An Information-theoretic Approach to Distribution Shifts

Distribution Shift example

This repository contains the code used for the results reported in the paper An Information-theoretic Approach to Distribution Shifts.

The code includes the implementation of:

  • Three variants of the CMNIST dataset:
    • CMNIST
    • d-CMNIST
    • y-CMNIST
  • Discrete Models
    • Mutual information computation and optimization for discrete distributions defined through tensors.
    • Discrete encoders defined through a normalized probability mapping matrix.
  • Neural Network-based Models
    • Variational Information Bottleneck (VIB)
    • Domain Adversarial Neural Networks (DANN)
    • Invariant Risk Minimization (IRM)
    • Variance-based Risk Extrapolation (VREx)
    • Conditional Domain Adversarial Neural Networks (CDANN)

The implementations are based on the Pytorch Lightning framework, hydra is used for configuration management, while the wandb library handles logging and hyper-parameter sweeps (TensorBoard logging is also available).

Further information on the framework and design paradigms used in this implementation can be found here.

Requirements

Conda Environment

The required packages can be installed using conda:

conda env create -f environment.yml

Once the environment has been created, it can be activated with:

conda activate dl-kit

Device configuration

Set a device name by defining the DEVICE_NAME environment variable.
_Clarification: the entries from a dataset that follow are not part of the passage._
-- ==== Sys2Proof/Machine/TimeBase.lean ====
section
/-! DEFINITION. The time base (spec/02_time_and_registration.md): OFFSET and RATE_ADJ, SYNC capture and
registration, the SYNC monitor and generator, and the alarms. -/

namespace Sys2Proof.Machine

/-- Replace the time base record. -/
def Device.putTb (s : Device) (t : TimeBase) : Device := { s with tb := t }

/-! ### OFFSET and RATE_ADJ (R40 to R46) -/

/-- TB_CTRL.SEAL (R46). -/
def Device.tbSealed (s : Device) : Bool := s.flag F.tbCtrlSeal

/-- Stage word w of OFFSET; word 3 also commits the four words staged at the next cycle (R44, R46). -/
def offsetWrite (w v : Nat) (s : Device) : CmdOut :=
  if s.tbSealed then refuse s stNotOwner
  else
    let staged := listSet s.tb.staged w (v % 2 ^ 32)
    done (s.putTb { s.tb with staged := staged, commit := if w = 3 then some staged else s.tb.commit })

/-- A write of RATE_ADJ, in force from the next cycle (R43, R46). -/
def rateAdjWrite (v : Nat) (s : Device) : CmdOut :=
  if s.tbSealed then refuse s stNotOwner else done (s.putTb { s.tb with rateNext := some (v % 2 ^ 32) })

/-- Four 32-bit words as one value. -/
def words4 (l : List Nat) : Nat :=
  l.getD 0 0 + 2 ^ 32 * l.getD 1 0 + 2 ^ 64 * l.getD 2 0 + 2 ^ 96 * l.getD 3 0

/-- The commit of OFFSET that lands at the start of this cycle (R44); the writes of TB_OFFSET3 of one cycle make one commit (DESIGN
CHOICE, log entry 95). -/
def offsetLand (s : Device) : Device :=
  match s.tb.commit with
  | none => s
  | some l =>
    ((s.putTb { s.tb with commit := none, offset := words4 l }).setFlag F.tbStatusStep).addFld F.tbStepcount 1

/-- The change of RATE_ADJ that lands at the start of this cycle, with OFFSET compensated (R43); it comes after a
commit of the same cycle (R44). -/
def rateLand (s : Device) : Device :=
  match s.tb.rateNext with
  | none => s
  | some v =>
    let adj : Int := (s.sampleCount : Int) * (s.rateAdj - toSigned 32 v) * 2 ^ 16 / 16000000000
    (s.putTb { s.tb with rateNext := none, offset := (((s.tb.offset : Int) + adj) % 2 ^ 128).toNat }).putReg
      .tbRateAdj (BitVec.ofNat 32 v)

/-! ### TB_CTRL (R46, R49, R51, R52, R546) -/

/-- Any sequencer PENDING, RUNNING or LEADING among those that were ever started. -/
def Device.anyRunning (s : Device) : Bool :=
  s.seqs.any fun (k, _) => let st := s.fld F.csStatusState k; st == 1 || st == 2 || st == 3

/-- Any alarm is enabled, one whose ENABLE was written in this cycle included (DESIGN CHOICE, log entry 96). -/
def Device.anyAlarm (s : Device) : Bool := (List.range 16).any fun n => s.flag F.tbTaCtrlEnable n

/-- The conditions that refuse a write that sets SYNC_ARM (R51). -/
def Device.armBusy (s : Device) : Bool := s.anyRunning || s.anyAlarm || !s.eng.timed.isEmpty

/-- SYNC_ARM set: REG_STATE becomes ARMED and the former state is kept (R51, R52). -/
def armSync (s : Device) : Device :=
  (s.putTb { s.tb with armCycle := some s.cycle, former := s.fld F.tbStatusRegState }).setFld
    F.tbStatusRegState 1

/-- SYNC_ARM cleared by the host: the former REG_STATE comes back. -/
def disarmSync (s : Device) : Device :=
  (s.putTb { s.tb with armCycle := none }).setFld F.tbStatusRegState s.tb.former

/-- A link port that is up in the peer role (R58): LSTATE 3 UP and ROLE 1. -/
def Device.peerUp (s : Device) (p : Nat) : Bool := s.fld F.lkPstatLstate p == 3 && s.flag F.lkPctlRole p

/-- Start the link check on every port that is up in the peer role (R58); a check under way begins anew, and the results of a port
that is skipped stay (DESIGN CHOICE, log entry 98). -/
def startCheck (s : Device) : Device :=
  s.putTb { s.tb with
    check := ((List.range 8).filter s.peerUp).map fun p => (p, ({ } : LinkCheck))
    checkAt := some s.cycle }

/-- The index of the generated pulse lies in this word, in GENERATE mode (R49). -/
def Device.genDue (s : Device) : Bool :=
  s.fld F.tbCtrlSyncOutMode == 2 &&
    (let x := s.reg64 .tbSyncGenLo .tbSyncGenHi; decide (s.ssi ≤ x) && decide (x < s.ssi + 32))

/-- SYNC_OUT rises at TB_SYNC_GEN (R49). -/
def syncGenOp (s : Device) : Device :=
  if s.genDue then s.putTb { s.tb with pulse := some (s.reg64 .tbSyncGenLo .tbSyncGenHi) } else s

/-- After a write of the mode or the index of SYNC_OUT, which lands at the start of the cycle (R24): a pulse of this word stands
only where the word holds the index now written. -/
def syncGenLand (s : Device) : Device :=
  let past := s.tb.pulse.filter fun r => decide (r < s.ssi) || decide (s.ssi + 32 ≤ r)
  syncGenOp (s.putTb { s.tb with pulse := past })

/-- A write of TB_CTRL (R46, R49, R51, R52, R58, R546); a SYNC_ARM that a capture of this cycle has
cleared stays clear (R24). A reserved SYNC_OUT_MODE is judged before the sealed field (DESIGN CHOICE, log entry 93). -/
def tbCtrlWrite (v : Nat) (s : Device) : CmdOut :=
  let armed := s.flag F.tbCtrlSyncArm
  let arm := if getField (sget 0 s.hwNow (RegName.addr .tbCtrl)) 0 0 = 1 then armed else bitOf v 0
  if bitsOf v 5 4 = 3 then refuse s stBadArg
  else if s.tbSealed && !bitOf v 8 then refuse s stNotOwner
  else if arm && !armed && s.armBusy then refuse s stBusy
  else
    let w := putField (putField (putField (putField 0 8 8 (b2n (bitOf v 8))) 7 7 (b2n (bitOf v 7))) 5 4
      (bitsOf v 5 4)) 0 0 (b2n arm)
    let s1 := s.putReg .tbCtrl w
    let s2 := if arm && !armed then armSync s1 else if !arm && armed then disarmSync s1 else s1
    done (syncGenLand (if bitOf v 1 then startCheck s2 else s2))

/-! ### SYNC edges (R48 to R53, R62) -/

/-- The instant of the reference plane's SYNC in 1/256 sample of the local count (R52). -/
def Device.tRef (s : Device) (stamp : Nat) : Int := (stamp : Int) - toSigned 32 (s.reg .tbSyncDelay).toNat

/-- W and d that a capture computes (R52). -/
def Device.captureOf (s : Device) (stamp : Nat) : Int × Nat :=
  let sysofs : Int := (s.reg64 .tbEpochLo .tbEpochHi : Int) * 256 - s.tRef stamp
  let d := (-sysofs) % 8192
  ((sysofs + d) / 8192, d.toNat)

/-- Capture a SYNC edge: W and d wait for their word and SYNC_ARM clears (R52, R53). -/
def captureSync (stamp : Nat) (s : Device) : Device :=
  let (w, d) := s.captureOf stamp
  (s.putTb { s.tb with waiting := some (w, d, stamp / 256 + 2048), armCycle := none }).setFld F.tbCtrlSyncArm 0

/-- The monitor's error in 1/256 sample: the signed difference from the nearest multiple of the period after the
epoch; at equal distance either one, a free value (R62). -/
def Device.syncError (s : Device) (stamp : Nat) : Int :=
  let x : Int := s.tRef stamp - s.tb.d + 8192 * s.tb.W
  let p : Int := (s.reg .tbSyncPer).toNat * 256
  let r := (x - (s.reg64 .tbEpochLo .tbEpochHi : Int) * 256) % p
  if 2 * r < p then r else if 2 * r = p then (if Config.free s.free % 2 = 0 then r else r - p) else r - p

/-- Measure a SYNC edge that is not captured (R62); TB_SYNCMON_ERR holds the error modulo 2^32, and the threshold is judged on the
whole error (DESIGN CHOICE, log entry 99). -/
def monitorSync (stamp : Nat) (s : Device) : Device :=
  let e := s.syncError stamp
  let s1 := ({ s with free := s.free + 1 }).putReg .tbSyncmonErr (BitVec.ofInt 32 e)
  if 64 ≤ e.natAbs then (s1.setFlag F.tbStatusSyncDrift).presentNow (evCode 0 1 2) else s1

/-- The edge is captured: SYNC_ARM is set and its stamp lies in a cycle after the arming one (R52). -/
def Device.captures (s : Device) (stamp : Nat) : Bool :=
  s.flag F.tbCtrlSyncArm && (match s.tb.armCycle with
    | some a => decide (a < stamp / 256 / 32)
    | none => false)

/-- A rising edge at SYNC_IN, stamped in 1/256 sample of SAMPLECOUNT, followed by a high level of the given length in
1/256 sample (R48, R50, R52, R62). -/
def syncEdgeOp (stamp high : Nat) (s : Device) : Device :=
  let short := decide (high < 256 * 256)
  let fast := match s.tb.lastEdge with
    | some l => decide (stamp < l + 16000 * 256)
    | none => false
  if short || fast then
    onlyIf fast (fun s => s.setFlag F.tbStatusSyncFast) (onlyIf short (fun s => s.setFlag F.tbStatusSyncShort) s)
  else
    let s1 := s.putTb { s.tb with lastEdge := some stamp }
    if s.captures stamp then captureSync stamp s1
    else if (s.reg .tbSyncPer) ≠ 0 ∧ (s.fld F.tbStatusRegState = 2 ∨ s.fld F.tbStatusRegState = 3) then
      monitorSync stamp s1
    else s1

/-- The total kerning before the clamp, in 1/256 sample (R177). -/
def Device.kernRaw (s : Device) (p : Nat) : Int :=
  (s.tb.d : Int) + toSigned 14 (s.port p).skew + toSigned 14 (s.port p).trim

/-- The total kerning as applied (R177). -/
def Device.kern (s : Device) (p : Nat) : Nat := (clampI 0 16383 (s.kernRaw p)).toNat

/-- Set KERN_CLAMP of a port whose kerning is clamped (R177). -/
def kernFlag (p : Nat) (s : Device) : Device :=
  if s.kernRaw p = (s.kern p : Int) then s else s.setFlag F.opStatusKernClamp p

/-- The first word at which W and d apply is here (R53). -/
def Device.registrationDue (s : Device) : Bool :=
  match s.tb.waiting with
  | some (_, _, x) => decide (x ≤ s.sampleCount)
  | none => false

/-- The new W and d take effect together (R53, R54); the event is stamped at the first sample of the word (DESIGN CHOICE, log entry
101). -/
def registrationOp (s : Device) : Device :=
  match s.tb.waiting with
  | none => s
  | some (w, d, x) =>
    if x ≤ s.sampleCount then
      let s1 := (s.putTb { s.tb with W := w, d := d, waiting := none }).setFld F.tbStatusRegState 2
      (forAllDo (s1.ports.map Prod.fst) kernFlag s1).presentNow (evCode 0 1 0)
    else s

/-- The delay of REPEAT in samples (R49). -/
def syncRepeatDelay : Nat := 24

/-- The level of REFCLK_OUT, given the level at REFCLK_IN (R49). -/
def Device.refclkOut (s : Device) (refclkIn : Bool) : Bool := s.flag F.tbCtrlRefclkOutEn && refclkIn

/-- The level of SYNC_OUT at a system index, given the levels at SYNC_IN by index (R49): in REPEAT that of 24 samples before. -/
def Device.syncOut (s : Device) (syncIn : Nat → Bool) (x : Nat) : Bool :=
  match s.fld F.tbCtrlSyncOutMode with
  | 1 => syncIn (x - syncRepeatDelay)
  | 2 => match s.tb.pulse with
    | some r => decide (r ≤ x) && decide (x < r + 1024)
    | none => false
  | _ => false

/-! ### Alarms (R63 to R66) -/

/-- The index of alarm n as it stood at the start of the cycle. -/
def Device.alarmIndexF (s : Device) (n : Nat) : Nat :=
  (s.regF .tbTaLo n).toNat + 2 ^ 32 * (s.regF .tbTaHi n).toNat

/-- Alarm n fires in this cycle: none, on time, or late in its arming cycle (R63, R65, R66); an index that a registration's change of
W jumps over, outside the arming cycle, does not fire (DESIGN CHOICE, log entry 100). -/
def Device.alarmFires (s : Device) (n : Nat) : Option Bool :=
  if s.fldF F.tbTaCtrlEnable n = 0 then none
  else
    let x := s.alarmIndexF n
    if s.ssi ≤ x ∧ x < s.ssi + 32 then some false
    else if x < s.ssi ∧ sfind s.tb.alarmCycle n = some s.cycle then some true
    else none

/-- The next index of a periodic alarm: the series index after x, or the first that lies in a later cycle (R65). -/
def Device.alarmNext (s : Device) (x per : Nat) (late : Bool) : Nat :=
  if late then x + per * ceilDiv (s.ssi + 32 - x) per else x + per

/-- Whether the index of alarm n was written in this cycle (R66). -/
def Device.alarmRewritten (s : Device) (n : Nat) : Bool :=
  (sfind s.former (RegName.addr .tbTaLo n)).isSome || (sfind s.former (RegName.addr .tbTaHi n)).isSome

/-- Alarm n fires: its event, FIRED, and the next index or ENABLE clear (R63, R65, R66). -/
def alarmFireOp (n : Nat) (s : Device) : Device :=
  match s.alarmFires n with
  | none => s
  | some late =>
    let x := s.alarmIndexF n
    let per := (s.regF .tbTaPer n).toNat
    let s1 := (s.present (evCode 1 n 0) (if late then s.ssi else x) late).setFlag F.tbTaCtrlFired n
    if per = 0 then s1.setFld F.tbTaCtrlEnable 0 n
    else if s1.alarmRewritten n then s1
    else s1.put64 .tbTaLo .tbTaHi (s1.alarmNext x per late % 2 ^ 64) n

/-- A write of word w of alarm n: 0 LO, 1 HI, 2 PER, 3 CTRL (R64, R65). The caller has kept the former values. -/
def alarmWriteOp (n w v : Nat) (s : Device) : CmdOut :=
  let pend (s : Device) : Device := s.putTb { s.tb with alarmPend := s.tb.alarmPend ++ [n] }
  match w with
  | 0 => done (pend (s.putReg .tbTaLo (BitVec.ofNat 32 v) n))
  | 1 => done (pend (s.putReg .tbTaHi (BitVec.ofNat 32 v) n))
  | 2 => if 1 ≤ v ∧ v < 32 then refuse s stBadArg else done (s.putReg .tbTaPer (BitVec.ofNat 32 v) n)
  | _ =>
    let a := RegName.addr .tbTaCtrl n
    let hw := sget 0 s.hwNow a
    let old := s.reg .tbTaCtrl n
    let fired := getField old 1 1 * (1 - (if getField hw 1 1 = 1 then 0 else b2n (bitOf v 1)))
    let en := if getField hw 0 0 = 1 then getField old 0 0 else b2n (bitOf v 0)
    let s1 := s.putReg .tbTaCtrl (BitVec.ofNat 32 (2 * fired + en)) n
    done (if en = 1 then pend s1 else s1)

/-- At the start of a cycle, the alarms written in the cycle before get it as their arming cycle (R65). -/
def alarmLand (s : Device) : Device :=
  s.putTb { s.tb with
    alarmCycle := s.tb.alarmPend.foldl (fun m n => sput m n s.cycle) s.tb.alarmCycle
    alarmPend := [] }

end Sys2Proof.Machine
end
export DEVICE_NAME=<A_VALID_DEVICE_NAME>

This will enable the corresponding configuration (in config/device). The files laptop.yaml and workstation.yaml contain two examples of deployment configurations containing:

  • dataset and experiments paths
  • hardware specific configuration (number of GPUs and CPU cores).

It is possible to create new customized device configuration by

  1. Creating a my_device.yaml configuration file containing:
data_root: <path_to_dataset_root>             # Path
experiments_root: <path_to_experiment_root>   # Path
download_files: <enable_dataset_download>     # True/False
num_workers: <number_of_CPU_for_data_loading> # Integer
pin_memory: <enable_pin_memory>               # True/False
gpus: <number_of_GPUs>                        # Integer                             
auto_select_gpus: <enable_auto_GPU_selection> # True/False
  1. Setting the DEVICE_NAME environment variable to my_device:
export DEVICE_NAME=my_device

Weights & Bias logging (and Sweep)

In order to use the Weights & Bias logging run:

wandb init

This operation is optional if the desired logging option is TensorBoard, which can be enabled using the flag logging=tensorboard when running the training script.

Datasets

Graphical Models

The code contains the implementation of the three variations of the Colored MNIST dataset (CMNIST,d-CMNIST, y-CMNIST), and three corresponding versions used for validation and hyper-parameter search (CMNIST_valid,d-CMNIST_valid, y-CMNIST_valid). In the former versions, models are trained on the train+validation sets and evaluated on the test set. In the validation settings, models are trained on the train set and evaluated on the (disjoint) validation set.

CMNIST_samples

The dataset.ipynb contains a simple example of usage for the CMNIST, d-CMNIST and y-CMNIST datasets. The current implementation is based on the PyTorch Dataset class to promote reproducibility and re-usability.

Training

Discrete models and direct criteria optimization

Criteria Discrete trajectories

The discrete models can be trained using the command

python train_discrete.py

which will produce a .csv (results/discrete.csv by default) containing the values of train and test cross-entropy for model optimized following the Information Bottleneck, Independence, Sufficiency and Separation criteria on the CMNIST, d-CMNIST and y-CMNIST datasets for different regularization strength.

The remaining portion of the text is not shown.